An Esp Pediatr. 2002 May;56(5):459-61.
The authors report the case of a previously healthy 5-year-old boy who, 1 month after tonsillitis, presented severe aregenerative anemia, macrocytosis, and increased hemoglobin F associated with mild thrombocytopenia. Peripheral blood smear showed no significant alterations and bone marrow aspirate revealed markedly decreased red blood cell precursors. Etiological investigation showed elevated titers of Epstein-Barr virus antibodies (IgM anti-viral capsid antigen). Bone marrow biopsy showed no criteria for red cell aplasia and in situ hybridization revealed intracellular Epstein-Barr virus. Reticulocytosis emerged from days 10-17 of follow-up, together with rising hemoglobin. Mean corpuscular volume and hemoglobin F returned to normal 2 months later. Immunological study revealed partial IgG3 deficit that persisted after 1 year of follow-up.
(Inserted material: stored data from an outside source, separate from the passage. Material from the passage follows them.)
/-- What ATLAS leaves, by the raster and the records alone (R190). -/
theorem packAtlas_eq {s t : State} (h : packAtlas s = .ok t) :
    AtlasInputsOk s ∧ RegionsPass s s.regionCount.toNat ∧
      t = emitAtlas s ((List.range' 0 s.regionCount.toNat).map (placedAt s)) (tilesBefore s s.regionCount.toNat) := by
  obtain ⟨hi, ps, total, hp, ht⟩ := packAtlas_ok h
  rw [List.range_eq_range'] at hp
  have hp : placeRegions s (List.range' 0 s.regionCount.toNat) (tilesBefore s 0) = .ok (ps, total) := hp
  have hpass := placeRegions_inv hp
  rw [placeRegions_ok hpass, Nat.zero_add] at hp
  cases hp
  exact ⟨hi, fun i h => hpass i (Nat.zero_le _) (by omega), ht⟩

/-- ATLAS completes when every check passes (R190). -/
theorem packAtlas_of_pass {s : State} (hi : AtlasInputsOk s) (hp : RegionsPass s s.regionCount.toNat) :
    packAtlas s =
      .ok (emitAtlas s ((List.range' 0 s.regionCount.toNat).map (placedAt s)) (tilesBefore s s.regionCount.toNat)) := by
  obtain ⟨h1, h2, h3, h4, h5, h6, h7⟩ := hi
  have hr := (rasterOk_iff s s.rasterMaxW s.rasterMaxH).mpr ⟨h1, h2, h3, h4, h5, h6⟩
  have hpass : PassFrom s 0 s.regionCount.toNat := fun j _ hj => hp j (by omega)
  have ho := placeRegions_ok hpass
  rw [Nat.zero_add] at ho
  rw [← List.range_eq_range', show tilesBefore s 0 = 0 from rfl] at ho
  have hn : ¬ Config.regionMax < s.regionCount.toNat := Nat.not_lt.mpr h7
  simp only [packAtlas, hr, Bool.not_true, Bool.false_eq_true, if_false, if_neg hn, ho, Except.map]
  rw [List.range_eq_range']

/-- The first failing region's error is ATLAS's (R190). -/
theorem packAtlas_of_fail {s : State} {j : Nat} {e : CmdError} (hi : AtlasInputsOk s) (hj : j < s.regionCount.toNat)
    (hp : RegionsPass s j) (he : placeOne s j (tilesBefore s j) = .error e) : packAtlas s = .error e := by
  obtain ⟨h1, h2, h3, h4, h5, h6, h7⟩ := hi
  have hr := (rasterOk_iff s s.rasterMaxW s.rasterMaxH).mpr ⟨h1, h2, h3, h4, h5, h6⟩
  have ho := placeRegions_error (i := 0) (k := s.regionCount.toNat) (Nat.zero_le _) (by omega)
    (fun l _ hl => hp l (by omega)) he
  rw [← List.range_eq_range', show tilesBefore s 0 = 0 from rfl] at ho
  have hn : ¬ Config.regionMax < s.regionCount.toNat := Nat.not_lt.mpr h7
  simp only [packAtlas, hr, Bool.not_true, Bool.false_eq_true, if_false, if_neg hn, ho, Except.map]

/-! ## Fields -/

theorem tileBackground_eq (s : State) :
    tileBackground s =
      { s with
        mem := (writeTileSet (buildMap s (dedup s).blocks) (dedup s).tiles).mem
        cam := (dedup s).cam
        tileCount := BitVec.ofNat 16 (dedup s).tiles.length
        wordCount := BitVec.ofNat 16 (8 * (dedup s).tiles.length)
        mapCount := BitVec.ofNat 16 (s.mapW.toNat * s.mapH.toNat) } := rfl

theorem remap_frame (s : State) : ∃ m p, remap s = { s with mem := m, pal := p } := by
  by_cases h : px s 0 0 = 0
  · exact ⟨s.mem, s.pal, by simp only [remap, h, if_true]⟩
  · exact ⟨_, _, by simp only [remap, h, if_false, setNibs, storeBytes]; rfl⟩

/-- The geometry is as it was after the remap. -/
theorem remap_background {s : State} (h : BackgroundOk s) : BackgroundOk (remap s) := by
  obtain ⟨m, p, hr⟩ := remap_frame s
  rw [hr]
  exact h

theorem emitAtlas_eq (s : State) (ps : List Placed) (total : Nat) :
    emitAtlas s ps total =
      { s with
        mem := (ps.foldl (emitRegion s) s).mem
        tileCount := BitVec.ofNat 16 total
        wordCount := BitVec.ofNat 16 (8 * total)
        nameCount := s.regionCount } := by
  obtain ⟨m, h⟩ := emitRegions_frame s s ps
  rw [emitAtlas, h]

/-- The fields a completing command can change (R109). -/
theorem commandBody_frame {i : Instr} {s t : State} (h : commandBody i s = .ok t) :
    ∃ result palCount tileCount wordCount mapCount nameCount cam tidx tword pal palw mem,
      t = { s with
        result := result, palCount := palCount, tileCount := tileCount, wordCount := wordCount
        mapCount := mapCount, nameCount := nameCount, cam := cam, tidx := tidx, tword := tword
        pal := pal, palw := palw, mem := mem } := by
  cases i with
  | quantBg =>
    obtain ⟨-, h⟩ := quantize_ok h
    exact ⟨_, _, _, _, _, _, _, _, _, _, _, _, h⟩
  | quantAtlas =>
    obtain ⟨-, h⟩ := quantize_ok h
    exact ⟨_, _, _, _, _, _, _, _, _, _, _, _, h⟩
  | encpal => cases h; exact ⟨_, _, _, _, _, _, _, _, _, _, _, _, rfl⟩
  | encrgb => cases h; exact ⟨_, _, _, _, _, _, _, _, _, _, _, _, rfl⟩
  | tpack len =>
    simp only [commandBody] at h
    split at h
    · cases h; exact ⟨_, _, _, _, _, _, _, _, _, _, _, _, rfl⟩
    · cases h
  | tunpack len =>
    simp only [commandBody] at h
    split at h
    · cases h; exact ⟨_, _, _, _, _, _, _, _, _, _, _, _, rfl⟩
    · cases h
  | bgtile =>
    obtain ⟨-, h⟩ := backgroundTiles_ok h
    simp only [Bool.false_eq_true, if_false, tileBackground_eq] at h
    exact ⟨_, _, _, _, _, _, _, _, _, _, _, _, h⟩
  | bgtileRemap =>
    obtain ⟨-, h⟩ := backgroundTiles_ok h
    obtain ⟨m, p, hr⟩ := remap_frame s
    simp only [if_true, tileBackground_eq, hr] at h
    exact ⟨_, _, _, _, _, _, _, _, _, _, _, _, h⟩
  | atlas =>
    obtain ⟨-, -, h⟩ := packAtlas_eq h
    rw [emitAtlas_eq] at h
    exact ⟨_, _, _, _, _, _, _, _, _, _, _, _, h⟩
  | find => cases h; exact ⟨_, _, _, _, _, _, _, _, _, _, _, _, rfl⟩
  | illegal w => cases h

/-! ## Errors -/

/-- The error kinds each command can raise (R222). -/
def mayRaise : Instr → List ErrKind
  | .quantBg => [.invalidGeometry]
  | .quantAtlas => [.invalidGeometry]
  | .encpal => []
  | .encrgb => []
  | .tpack _ => [.invalidTileSize]
  | .tunpack _ => [.invalidTileSize]
  | .bgtile => [.geometryOutOfBounds]
  | .bgtileRemap => [.geometryOutOfBounds]
  | .atlas => [.invalidGeometry, .capacityExceeded, .regionSizeInvalid, .regionOutOfBounds]
  | .find => []
  | .illegal _ => [.illegalCommand]

theorem placeOne_error {s : State} {i t : Nat} {e : CmdError} (h : placeOne s i t = .error e) :
    e.kind ∈ [ErrKind.capacityExceeded, .regionSizeInvalid, .regionOutOfBounds] := by
  simp only [placeOne, checkRegion_eq] at h
  by_cases h1 : SizeInvalid s i
  · simp only [if_pos h1, unlessError] at h; cases h; simp
  · by_cases h2 : OutOfRaster s i
    · simp only [if_neg h1, if_pos h2, unlessError] at h; cases h; simp
    · simp only [if_neg h1, if_neg h2, unlessError, placeWithin] at h
      split at h <;> cases h; simp

theorem placeRegions_error_kind {s : State} {l : List Nat} {t : Nat} {e : CmdError}
    (h : placeRegions s l t = .error e) :
    e.kind ∈ [ErrKind.capacityExceeded, .regionSizeInvalid, .regionOutOfBounds] := by
  induction l generalizing t with
  | nil => cases h
  | cons i rest ih =>
    rw [placeRegions] at h
    cases hp : placeOne s i t with
    | error e' => rw [hp] at h; cases h; exact placeOne_error hp
    | ok q =>
      rw [hp] at h
      have h : (placeRegions s rest q.2).map _ = .error e := h
      cases hr : placeRegions s rest q.2 with
      | error e' => rw [hr] at h; cases h; exact ih hr
      | ok r => rw [hr] at h; cases h

/-- A command raises only the errors R222 lists for it. -/
theorem commandBody_error_kind {i : Instr} {s : State} {e : CmdError} (h : commandBody i s = .error e) :
    e.kind ∈ mayRaise i := by
  cases i <;> simp only [commandBody, quantize, backgroundTiles, packAtlas] at h <;> rw [mayRaise]
  case atlas =>
    split at h
    · cases h; exact List.mem_cons_self
    · split at h
      · cases h; exact List.mem_cons_of_mem _ List.mem_cons_self
      · cases hp : placeRegions s (List.range s.regionCount.toNat) 0 with
        | error e' => rw [hp] at h; cases h; exact List.mem_cons_of_mem _ (placeRegions_error_kind hp)
        | ok r => rw [hp] at h; cases h
  all_goals (try split at h) <;> cases h <;> exact List.mem_cons_self

/-! ## Memory -/

/-- The ranges of the memories a completing command stores to, as (first offset, length). -/
def storedRanges (i : Instr) (s : State) : List (Nat × Nat) :=
  let raster := (Config.idxBase, (s.imgW.toNat * s.imgH.toNat + 1) / 2)
  let map := (Config.mapBase, 2 * (s.mapW.toNat * s.mapH.toNat))
  match i with
  | .quantBg => [raster]
  | .quantAtlas => [raster]
  | .encpal => []
  | .encrgb => []
  | .tpack _ => []
  | .tunpack _ => []
  | .bgtile => [map, (Config.tileBufBase, 32 * (dedup s).tiles.length)]
  | .bgtileRemap => [raster, map, (Config.tileBufBase, 32 * (dedup (remap s)).tiles.length)]
  | .atlas =>
    [(Config.tileBufBase, 32 * tilesBefore s s.regionCount.toNat), (Config.descBase, 32 * s.regionCount.toNat),
      (Config.nameBase, 32 * s.regionCount.toNat)]
  | .find => []
  | .illegal _ => []

/-- A store of n bytes at base lies in one of the ranges. -/
def StoreIn (ranges : List (Nat × Nat)) (base n : Nat) : Prop := ∃ r ∈ ranges, r.1 ≤ base ∧ base + n ≤ r.1 + r.2

theorem mapEntries_bytes_length (s : State) (l : List (BitVec 10)) :
    ((mapEntries s l).flatMap bytesOfHalf).length = 2 * (s.mapW.toNat * s.mapH.toNat) := by
  rw [flatMap_length_const _ 2 bytesOfHalf_length, mapEntries_length]

/-- A property of memories that stores in the two ranges keep is kept by the tiling. -/
theorem tileBackground_mem {P : Memory → Prop} {s : State} (h : P s.mem)
    (hw : ∀ m base bs, P m →
      StoreIn [(Config.mapBase, 2 * (s.mapW.toNat * s.mapH.toNat)),
        (Config.tileBufBase, 32 * (dedup s).tiles.length)] base bs.length → P (memWrite m base bs)) :
    P (tileBackground s).mem := by
  rw [tileBackground_eq]
  refine hw _ _ _ (hw _ _ _ h ⟨_, List.mem_cons_self, Nat.le_refl _, ?_⟩)
    ⟨_, List.mem_cons_of_mem _ List.mem_cons_self, Nat.le_refl _, ?_⟩
  · rw [mapEntries_bytes_length]
  · rw [flatMap_length_const _ 32 packedBytes_length]

/-- A property of memories that stores in the raster keep is kept by the remap. -/
theorem remap_mem {P : Memory → Prop} {s : State} (h : P s.mem)
    (hw : ∀ m base bs, P m →
      StoreIn [(Config.idxBase, (s.imgW.toNat * s.imgH.toNat + 1) / 2)] base bs.length → P (memWrite m base bs)) :
    P (remap s).mem := by
  by_cases h0 : px s 0 0 = 0
  · simp only [remap, h0, if_true]
    exact h
  · simp only [remap, h0, if_false]
    exact hw _ _ _ h ⟨_, List.mem_cons_self, Nat.le_refl _, by rw [nibBytes_length]⟩

/-- A property of memories that stores in the three ranges keep is kept by pass 2. -/
theorem emitAtlas_mem {P : Memory → Prop} {s : State} {n : Nat} (h : P s.mem)
    (hw : ∀ m base bs, P m →
      StoreIn [(Config.tileBufBase, 32 * tilesBefore s n), (Config.descBase, 32 * n), (Config.nameBase, 32 * n)]
        base bs.length → P (memWrite m base bs)) (total : Nat) :
    P (emitAtlas s ((List.range' 0 n).map (placedAt s)) total).mem := by
  rw [emitAtlas_eq]
  have key (ps : List Nat) (hps : ∀ i ∈ ps, i < n) (t : State) (ht : P t.mem) :
      P ((ps.map (placedAt s)).foldl (emitRegion s) t).mem := by
    induction ps generalizing t with
    | nil => exact ht
    | cons i ps ih =>
      refine ih (fun j hj => hps j (List.mem_cons_of_mem _ hj)) _ ?_
      have hi := hps i List.mem_cons_self
      have hm := tilesBefore_mono s (show i + 1 ≤ n by omega)
      have ht' : tilesBefore s (i + 1) = tilesBefore s i + (placedAt s i).tiles := rfl
      have hwo : (placedAt s i).wordOffset = 8 * tilesBefore s i := rfl
      have hix : (placedAt s i).index = i := rfl
      refine hw _ _ _ (hw _ _ _ (hw _ _ _ ht ⟨_, List.mem_cons_self, ?_⟩)
        ⟨_, List.mem_cons_of_mem _ List.mem_cons_self, ?_⟩)
        ⟨_, List.mem_cons_of_mem _ (List.mem_cons_of_mem _ List.mem_cons_self), ?_⟩
      · rw [regionTiles_bytes_length, hwo]; dsimp only; omega
      · rw [descriptor_bytes_length, hix, descAddr]; dsimp only; omega
      · rw [regionName_length, hix, nameAddr]; dsimp only; omega
  exact key _ (fun i hi => by rw [List.mem_range'_1] at hi; omega) s h

/-- A property of memories that stores in the command's ranges keep is kept by the command. -/
theorem commandBody_mem {P : Memory → Prop} {i : Instr} {s t : State} (hb : commandBody i s = .ok t) (h : P s.mem)
    (hw : ∀ m base bs, P m → StoreIn (storedRanges i s) base bs.length → P (memWrite m base bs)) : P t.mem := by
  have hq (maxW maxH : Nat) (hr : storedRanges i s = [(Config.idxBase, (s.imgW.toNat * s.imgH.toNat + 1) / 2)])
      (hb : quantize maxW maxH s = .ok t) : P t.mem := by
    obtain ⟨-, rfl⟩ := quantize_ok hb
    exact hw _ _ _ h ⟨_, by rw [hr]; exact List.mem_cons_self, Nat.le_refl _, by rw [nibBytes_length]⟩
  cases i with
  | quantBg => exact hq _ _ rfl hb
  | quantAtlas => exact hq _ _ rfl hb
  | encpal => cases hb; exact h
  | encrgb => cases hb; exact h
  | tpack len =>
    simp only [commandBody] at hb
    split at hb
    · cases hb; exact h
    · cases hb
  | tunpack len =>
    simp only [commandBody] at hb
    split at hb
    · cases hb; exact h
    · cases hb
  | bgtile =>
    obtain ⟨-, rfl⟩ := backgroundTiles_ok hb
    exact tileBackground_mem h hw
  | bgtileRemap =>
    obtain ⟨-, rfl⟩ := backgroundTiles_ok hb
    obtain ⟨m, p, hr⟩ := remap_frame s
    have hmap : (remap s).mapW = s.mapW ∧ (remap s).mapH = s.mapH := by rw [hr]; exact ⟨rfl, rfl⟩
    refine tileBackground_mem (remap_mem h fun m base bs hm hs => hw m base bs hm ?_) fun m base bs hm hs =>
      hw m base bs hm ?_
    · obtain ⟨r, hr, hin⟩ := hs
      rw [List.mem_singleton] at hr
      exact ⟨r, by rw [hr]; exact List.mem_cons_self, hin⟩
    · obtain ⟨r, hr, hin⟩ := hs
      rw [if_pos rfl, hmap.1, hmap.2] at hr
      exact ⟨r, List.mem_cons_of_mem _ hr, hin⟩
  | atlas =>
    obtain ⟨-, -, rfl⟩ := packAtlas_eq hb
    exact emitAtlas_mem h hw _
  | find => cases hb; exact h
  | illegal w => cases hb

/-- A store outside of which a byte lies leaves it alone. -/
theorem memByte_memWrite_outside {s : State} {m : Memory} {base : Nat} {bs : List Byte} {a : Nat}
    (h : ¬ (base ≤ a ∧ a < base + bs.length)) :
    memByte { s with mem := memWrite m base bs } a = memByte { s with mem := m } a :=
  memByte_storeBytes_outside (s := { s with mem := m }) h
作者报告了一例既往健康的5岁男孩的病例,该男孩在扁桃体炎1个月后出现严重的再生障碍性贫血、大细胞性贫血,血红蛋白F升高并伴有轻度血小板减少。外周血涂片未见明显异常,骨髓穿刺显示红细胞前体细胞明显减少。病因学调查显示,EB病毒抗体(IgM抗病毒衣壳抗原)滴度升高。骨髓活检未显示红细胞再生障碍的标准,原位杂交显示细胞内有EB病毒。随访第10 - 17天出现网织红细胞增多,同时血红蛋白升高。2个月后平均红细胞体积和血红蛋白F恢复正常。免疫学研究显示部分IgG3缺乏,随访1年后仍持续存在。